The preset similarity is obtained by a person skilled in the art based on empirical analysis. When the actual equipment is matched with the first initial equipment in one-time matching, the actual equipment is considered to be the used state of the first initial equipment. The second matching may be considered to be a matching between an initial state of the device (i.e. a state when not in use, represented as a first initial device in the initial plant environment model) and a current state of the device (i.e. a state after use, represented as an actual device in the current actual plant image).
When the thickness of the sediment is larger than the preset thickness, the sediment removal processing is judged to be needed, and prompt information is displayed on the AR equipment and/or prompt voice information is sent out so as to remind a remote operator to remove the sediment before operation. The preset thickness is obtained by a person skilled in the art through empirical analysis, and different preset thicknesses can be set for different types of actual devices.
For example, in an initial factory environment model, a three-dimensional model of a cement pump guniting machine when not in use is built on a cement pump guniting machine on a certain construction site, as shown in fig. 16, the working principle is as follows: the mixed slurry is added into a hopper, the slurry is pushed to an outlet by a vibrator arranged on the side wall of the hopper and blades at the bottom of the hopper, the slurry at the outlet is sprayed to a position to be covered by using a high-pressure pump or an air compression mode, the slurry is usually a mixture of cement, sand, water and other additives, and when the slurry in the hopper is not cleaned and dredged in time after the last construction is finished, partial slurry is likely to be deposited in the hopper in the next use, the available volume of the hopper is reduced, and even the blades are blocked, so that the blades cannot rotate normally.
After the cement pump slurry spraying machine exists in the front actual factory building image, performing edge matching on the cement pump slurry spraying machine (namely actual equipment) in the front factory building image and the unused cement pump slurry spraying machine (namely first initial equipment) in the initial factory building environment model, namely performing corresponding enlarging or shrinking operation on the cement pump slurry spraying machine in the front factory building image, so that the cement pump slurry spraying machine is aligned with the edge of the cement pump slurry spraying machine in the initial factory building environment model, and obtaining a protruding part of the cement pump slurry spraying machine in the front factory building image relative to the cement pump slurry spraying machine in the initial factory building environment model, wherein the protruding part is sediment, and the size information of the cement pump slurry spraying machine in the initial factory building environment model is obtained according to the scaling of the front factory building image.
When the cement pump guniting machine in the front factory building image is shown in fig. 17, after the cement pump guniting machine in the front factory building image is aligned with the edge of the cement pump guniting machine in the initial factory building environment model, as shown in fig. 18, sediment is measured to be still present on the inner wall of the hopper of the cement pump guniting machine in the front factory building image, so that the maximum diameter of the inner wall of the hopper is measured to be L2, and the maximum diameter of the inner wall of the hopper of the cement pump guniting machine in the initial factory building environment model is L1, the thickness T= (L1-L2)/2 of the sediment is displayed on the AR equipment when the calculated thickness is larger than the preset thickness of a person skilled in the art, as shown in fig. 19.
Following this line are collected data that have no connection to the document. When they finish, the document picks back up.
-- ==== Sys2Proof/Laws/Access.lean ====
section
/-! SUPPORT. The law of an ordinary access: what a translation, a read and a write of an ordinary address answer, and
what they leave in the caches. -/

namespace Sys2Proof.Machine

/-! ## What touching leaves as it was -/

theorem Touches.refl (s : State) : Touches s s := ⟨rfl, fun _ => rfl⟩
theorem Touches.trans {s t u : State} (h : Touches s t) (g : Touches t u) : Touches s u := by
  refine ⟨?_, fun c => ?_⟩
  · rw [g.rest, h.rest]
  · rw [g.cores c, h.cores c]

theorem Touches.cur {s t : State} (h : Touches s t) : t.cur = s.cur := by rw [h.rest]
theorem Touches.mem {s t : State} (h : Touches s t) : t.mem = s.mem := by rw [h.rest]
theorem Touches.hostMem {s t : State} (h : Touches s t) : t.hostMem = s.hostMem := by rw [h.rest]
theorem Touches.poison {s t : State} (h : Touches s t) : t.poison = s.poison := by rw [h.rest]
theorem Touches.jobs {s t : State} (h : Touches s t) : t.jobs = s.jobs := by rw [h.rest]
theorem Touches.here {s t : State} (h : Touches s t) : t.here = { s.here with cache := t.here.cache, perf := t.here.perf } := by
  have := h.cores s.cur; simpa only [State.here, h.cur] using this
theorem Touches.ctx {s t : State} (h : Touches s t) (c : Nat) (k : Bool) : t.ctx c k = s.ctx c k := by
  simp only [State.ctx]; rw [h.cores c]; rfl
theorem Touches.me {s t : State} (h : Touches s t) : t.me = s.me := by
  simp only [State.me]; rw [h.here]; rfl
theorem Touches.myK {s t : State} (h : Touches s t) : t.myK = s.myK := by
  simp only [State.myK]; rw [h.here]
theorem Touches.revisioned {s t : State} (h : Touches s t) (k : Option Nat) (va : Nat) : t.revisioned k va = s.revisioned k va := by
  rw [h.rest]; rfl
theorem Touches.bytesAt {s t : State} (h : Touches s t) (p : Phys) (n : Nat) : t.bytesAt p n = s.bytesAt p n := by
  rw [h.rest]; rfl
theorem Touches.poisonAt {s t : State} (h : Touches s t) (f : Bool) (a n : Nat) : t.poisonAt f a n = s.poisonAt f a n := by
  rw [h.rest]; rfl

theorem State.walkFrom_touched (s : State) (l : List TlbEntry) (ch w : List Nat) (cs : List (Nat × Core)) (sup : Bool)
    (va : Nat) (ls : List Nat) (tbl : Nat) :
    ({ s with tlb := l, choices := ch, written := w, cores := cs } : State).walkFrom sup va tbl ls = s.walkFrom sup va tbl ls := by
  induction ls generalizing tbl with
  | nil => rfl
  | cons lvl rest ih => simp only [State.walkFrom, ih]; rfl

theorem Touches.walk {s t : State} (h : Touches s t) (sup : Bool) (va : Nat) : t.walk sup va = s.walk sup va := by
  rw [h.rest]; simp only [State.walk, State.walkFrom_touched]

/-- A change of one core's cache room and PERF registers. -/
theorem touches_setCore (s : State) (c : Nat) {v : Core} (h : v = { s.core c with cache := v.cache, perf := v.perf }) :
    Touches s (s.setCore c v) := by
  refine ⟨rfl, fun e => ?_⟩
  by_cases he : e = c
  · subst he; rw [State.core_setCore_self]; exact h
  · rw [State.core_setCore_ne s he]

theorem Core.count_only (c : Core) (code n : Nat) : c.count code n = { c with perf := (c.count code n).perf } := by
  unfold Core.count; split <;> rfl
theorem touches_count (s : State) (c code n : Nat) : Touches s (s.count c code n) := by
  apply touches_setCore; rw [Core.count_only]

theorem touches_tlb (s : State) (l : List TlbEntry) : Touches s { s with tlb := l } := ⟨rfl, fun _ => rfl⟩
theorem touches_choices (s : State) (l : List Nat) : Touches s { s with choices := l } := ⟨rfl, fun _ => rfl⟩
theorem touches_written (s : State) (l : List Nat) : Touches s { s with written := l } := ⟨rfl, fun _ => rfl⟩
theorem touches_choose (s : State) (n : Nat) : Touches s (s.choose n).2 := by
  unfold State.choose; split
  · exact .refl s
  · exact touches_choices s _
theorem touches_noteWrite (s : State) (va : Nat) : Touches s (s.noteWrite va) := by
  exact touches_written s _

/-! ## The walk of a page -/

theorem leNat_lt (bs : List Byte) : leNat bs < 2 ^ (8 * bs.length) := by
  induction bs with
  | nil => simp [leNat]
  | cons b t ih =>
    have hb := b.isLt
    simp only [leNat, List.length_cons, Nat.mul_add, Nat.pow_add]
    omega

theorem State.readNear_lt (s : State) (a n : Nat) : s.readNear a n < 2 ^ (8 * n) := by
  have h := leNat_lt (memRead s.mem a n)
  simpa [State.readNear, memRead] using h

/-- What a walk that finds a leaf met at the first level it tried. -/
theorem State.walkFrom_found (s : State) (sup : Bool) (va tbl l : Nat) (r : List Nat) (a lvl e : Nat) :
    s.walkFrom sup va tbl (l :: r) = .leaf a lvl e ↔
      nearAddr (tbl + 8 * vaIndex va l) = true ∧
      leafValid (s.readNear (tbl + 8 * vaIndex va l) 8) = true ∧
      malformed sup (s.moves (tbl + 8 * vaIndex va l)) (s.readNear (tbl + 8 * vaIndex va l) 8) l = false ∧
      (if leafSize (s.readNear (tbl + 8 * vaIndex va l) 8) = 3
       then s.walkFrom sup va (bitsOf (s.readNear (tbl + 8 * vaIndex va l) 8) 51 8 * 256) r = .leaf a lvl e
       else tbl + 8 * vaIndex va l = a ∧ l = lvl ∧ s.readNear (tbl + 8 * vaIndex va l) 8 = e) := by
  rw [State.walkFrom]
  dsimp only
  generalize tbl + 8 * vaIndex va l = at_
  generalize s.readNear at_ 8 = leaf
  cases nearAddr at_ with
  | false => simp
  | true =>
    cases leafValid leaf with
    | false =>
      by_cases held : (leafState leaf = 1 ∧ leafSize leaf = 3 - l) ∧ 2 ≤ l <;> simp [held]
    | true =>
      cases malformed sup (s.moves at_) leaf l with
      | true => simp
      | false => by_cases link : leafSize leaf = 3 <;> simp [link]

theorem State.walkFrom_lt {s : State} {sup : Bool} {va tbl : Nat} {ls : List Nat} {a lvl e : Nat}
    (h : s.walkFrom sup va tbl ls = .leaf a lvl e) : e < 2 ^ 64 := by
  induction ls generalizing tbl with
  | nil => cases h
  | cons l r walks =>
    have f := ((s.walkFrom_found ..).1 h).2.2.2
    by_cases hs : leafSize (s.readNear (tbl + 8 * vaIndex va l) 8) = 3
    · rw [if_pos hs] at f; exact walks f
    · rw [if_neg hs] at f; exact f.2.2 ▸ s.readNear_lt _ 8

theorem State.walk_lt {s : State} {sup : Bool} {va a lvl e : Nat} (h : s.walk sup va = .leaf a lvl e) : e < 2 ^ 64 := by
  simp only [State.walk] at h
  by_cases hr : (if sup then s.superRoot else s.taskRoot).toNat % 2 = 0
  · rw [if_pos hr] at h; exact absurd h (by simp)
  · rw [if_neg hr] at h; exact State.walkFrom_lt h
According to the method and the device, the image of the AR equipment side is obtained through the manufacturer server side, so that the image is matched with the initial manufacturer environment model stored by the manufacturer server side, sediment is detected on equipment obtained through matching, effective technical reference can be provided for remote operators, so that subsequent experts can conduct technical guidance on the remote operators normally, and the initial manufacturer environment model and the detection and identification of the sediment are processed through the manufacturer server side, so that information safety of manufacturers can be ensured, and information leakage of the models in transmission is avoided.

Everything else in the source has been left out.